Steelmaker Cites Difficulties in Getting Land for the $5.3 Billion Plant

    By, SAURABH CHATURVEDI

NEW DELHI—Posco 005490.SE +0.80% of South Korea has pulled out of an initial agreement to build a $5.3 billion steel plant in India‘s Karnataka state, two people with knowledge of the matter said Monday, in a setback to a government striving to woo foreign investment.

An executive at Posco’s Indian unit said protests by local people against the project have made it difficult to acquire land. “The project is off. But we are open to discuss alternate sites,” he said.

A government official in Karnataka confirmed the development and said the company has approached the state government about another location for the plant. Karnataka, an iron-ore-rich state in southern India, and Posco signed the agreement in 2010 under which the company was to build a factory in the Gadag district with a capacity to manufacture six million metric tons of steel a year.

Posco’s decision will likely hurt India’s efforts to attract foreign investment to boost its economy, which is growing at its slowest pace in a decade. Finance Minister Palaniappan Chidambaram visited several countries in recent months to invite investors, portraying India as an investor-friendly country.

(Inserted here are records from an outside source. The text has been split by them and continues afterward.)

theorem witness_ContextsAreBoundAndSet_bind :
    143 < up.variant.contexts ∧ up.admits 0x300 permitR (msg [mkWord [(39, 32, 143)], bind0.w0, bind0.w1, bind0.w2, bind0.w3]) = true ∧ fld (mkWord [(39, 32, 143)]) 39 32 = 143 ∧ fld (mkWord [(39, 32, 143)]) 31 0 = 0 ∧
    portArg up bind0.port = true ∧ bind0.facet < up.variant.facets ∧ bind0.fieldsOk = true ∧ bindFast.fieldsOk = true ∧ (∀ d ∈ up.bound, (up.ctx d).bind.port = bind0.port → (up.ctx d).bind.vc ≠ bind0.vc) ∧
    (up.ctx 143).state = .unbound ∧ up.admitsBind 143 bind0 = true ∧ (up.facet bind0.facet).shedding = false ∧ (∀ x ∈ up.portCtxs bind0.port, (up.ctx x.1).pend = 0 ∧ (up.facet (up.ctx x.1).home).shedding = false) ∧ up.admitsBind 143 bindFast = false := by decide +kernel

theorem witness_ContextsAreBoundAndSet :
    up.admits 0x301 permitR (msg [mkWord [(39, 32, 143)]]) = true ∧ ((upCtx (ctx0 .waitStart)).ctx 143).state ≠ .unbound ∧ ((upCtx (ctx0 .waitStart)).ctx 143).state ≠ .inFrame ∧
    ((upCtx (ctx0 .waitStart)).ctx 143).frames = [] ∧ ((upCtx (ctx0 .waitStart)).ctx 143).unbindPending = false ∧ ((upCtx (ctx0 .waitStart)).ctx 143).movePending = none ∧ ((upCtx (ctx0 .inFrame)).ctx 143).state = .inFrame ∧ up.hasRoom (msg []) = true ∧
    up.admits 0x302 permitR (msg [mkWord [(39, 32, 143), (31, 27, 22)]]) = true ∧ 22 < up.variant.facets ∧ ((upCtx (ctx0 .waitStart)).ctx 143).bind.bypass = false ∧ (up.facet 22).state = .run ∧
    facetFits facetCap (((((upCtx (ctx0 .waitStart)).facetHolds 22).filter fun d => d != 143) ++ [143]).map (upCtx (ctx0 .waitStart)).loadOf) = true ∧
    up.admits 0x303 permitR (msg [mkWord [(39, 32, 143)], 0, 0, 0, mkWord [(39, 26, 16383), (23, 10, 16380), (9, 8, 3)], 0]) = true ∧
    fld (mkWord [(39, 26, 16383), (23, 10, 16380), (9, 8, 3)]) 39 26 + fld (mkWord [(39, 26, 16383), (23, 10, 16380), (9, 8, 3)]) 25 24 + 1 ≤ 16384 ∧
    fld (mkWord [(39, 26, 16383), (23, 10, 16380), (9, 8, 3)]) 23 10 + fld (mkWord [(39, 26, 16383), (23, 10, 16380), (9, 8, 3)]) 9 8 + 1 ≤ 16384 ∧ (ctx0 .waitStart).stampPending = none ∧
    up.admits 0x307 permitRB (msg [mkWord [(39, 32, 143)]]) = true ∧ up.admits 0x308 permitR0 (msg [mkWord [(39, 32, 143), (31, 28, 2), (27, 27, 1)], 0, 0]) = true ∧
    2 ≤ fld (mkWord [(39, 32, 143), (31, 28, 2), (27, 27, 1)]) 31 28 ∧ (upCtx (ctx0 .waitStart)).place 0 = some (0, 0) ∧ (ctx0 .waitStart).statsRing = none ∧
    up.admits 0x309 permitR (msg [mkWord [(39, 32, 143), (25, 24, 1)], 0, 0, 0]) = true ∧ fld (mkWord [(39, 32, 143), (25, 24, 1)]) 25 24 ≠ 0 := by decide +kernel

/-- A shadow whose WIDTH of the statistics window is too large. -/
def ctxBad : Context := { ctx0 .waitStart with shadow := [(9, mkWord [(39, 25, 65), (24, 9, 1)])] }

theorem witness_ParametersAreShadowed :
    143 < up.variant.contexts ∧ ((upCtx (ctx0 .waitStart)).ctx 143).state ≠ .unbound ∧ (ctx0 .waitStart).commitPending = false ∧ (ctx0 .waitStart).unbindPending = false ∧ ({ ctx0 .waitStart with commitPending := true, commitAt := up.now } : Context).commitAt = up.now ∧ (ctx0 .waitStart).commitAt ≠ up.now ∧ up.loadsOpen = true ∧ (ctx0 .waitStart).loop.awbEn = false ∧
    up.admits 0x304 permitR (msg (mkWord [(39, 32, 143), (31, 20, 2202)] :: List.replicate 254 0)) = true ∧ fld (mkWord [(39, 32, 143), (31, 20, 2202)]) 31 20 + 254 ≤ 2456 ∧
    up.admits 0x304 permitR (msg [mkWord [(39, 32, 143), (19, 19, 1)], 0, 0, 2455]) = true ∧ fld (mkWord [(39, 32, 143), (19, 19, 1)]) 31 20 + fld (2455 : Word) 11 0 + 1 ≤ 2456 ∧
    up.admits 0x305 permitR (msg [mkWord [(39, 32, 143)]]) = true ∧ (msg []).flags.getLsbD 1 = false ∧ ((upCtx (ctx0 .waitStart)).ctx 143).shadowOk = true ∧ ((upCtx ctxBad).ctx 143).shadowOk = false ∧
    up.hasRoom (msg []) = true ∧ up.admits 0x305 permitR { msg [7, mkWord [(39, 32, 143)]] with flags := 2 } = true ∧ ({ msg [] with flags := 2 } : Msg).flags.getLsbD 1 = true ∧
    ({ ctx0 .waitStart with commitPending := true, atFrame := true, target := 7 } : Context).commitPending = true ∧ (7 + 2 ^ 40 - (7 : Word).toNat) % 2 ^ 40 < 2 ^ 39 ∧ 2 ^ 39 ≤ (6 + 2 ^ 40 - (7 : Word).toNat) % 2 ^ 40 ∧
    (8 : Nat) ≠ (7 : Word).toNat ∧ up.admits 0x306 permitR (msg [mkWord [(39, 32, 143), (30, 30, 1), (29, 13, 6370)], 0, 0]) = true ∧
    8 * (2455 + 1) ≤ (List.replicate 19648 (0 : Byte)).length ∧ 8 * 6370 ≤ (List.replicate 50960 (0 : Byte)).length ∧
    fld (mkWord [(39, 32, 143), (30, 30, 1), (29, 13, 6370)]) 29 13 = 6370 ∧ bit (paramGet (ctx0 .waitStart).inForce 1) 39 ≠ bit (mkWord [(39, 32, 143), (30, 30, 1), (29, 13, 6370)]) 30 := by decide +kernel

Difficulty in acquiring land is a major impediment to industrial projects in India. Most of the land required for factories and infrastructure projects is acquired from villagers and forest-dwelling tribes, who often protest against such projects as there isn’t any clear policy on the compensation to be paid to landowners and the steps to rehabilitate them. The government is in the process of bringing in legislation to clearly define its policy, and the new law is expected to increase the cost for companies.

An earlier project by Posco to build a 12-million-ton steelmaking facility in the eastern Indian state of Orissa was also hit by difficulties in acquiring land and getting environmental clearances. A committee of ministers recently recommended environmental clearance for the project, for which land acquisition is now completed, but the environment ministry has yet to make a decision.

Under Posco’s agreement with Karnataka, the state was to acquire land for the project. However, the government halted the process in July 2011 as protests against land acquisition intensified.

The Posco executive said the company recently took back 600 million rupees ($10 million) it had given to the state government as advance payment for the land.

The company’s move to pull out of the project also comes as Posco, hit by lower steel demand, is focusing on cost cuts. For the first quarter of this year, the company, the world’s fourth-largest steelmaker by output, posted a 54% drop in net profit because of weak orders from shipbuilders and construction companies.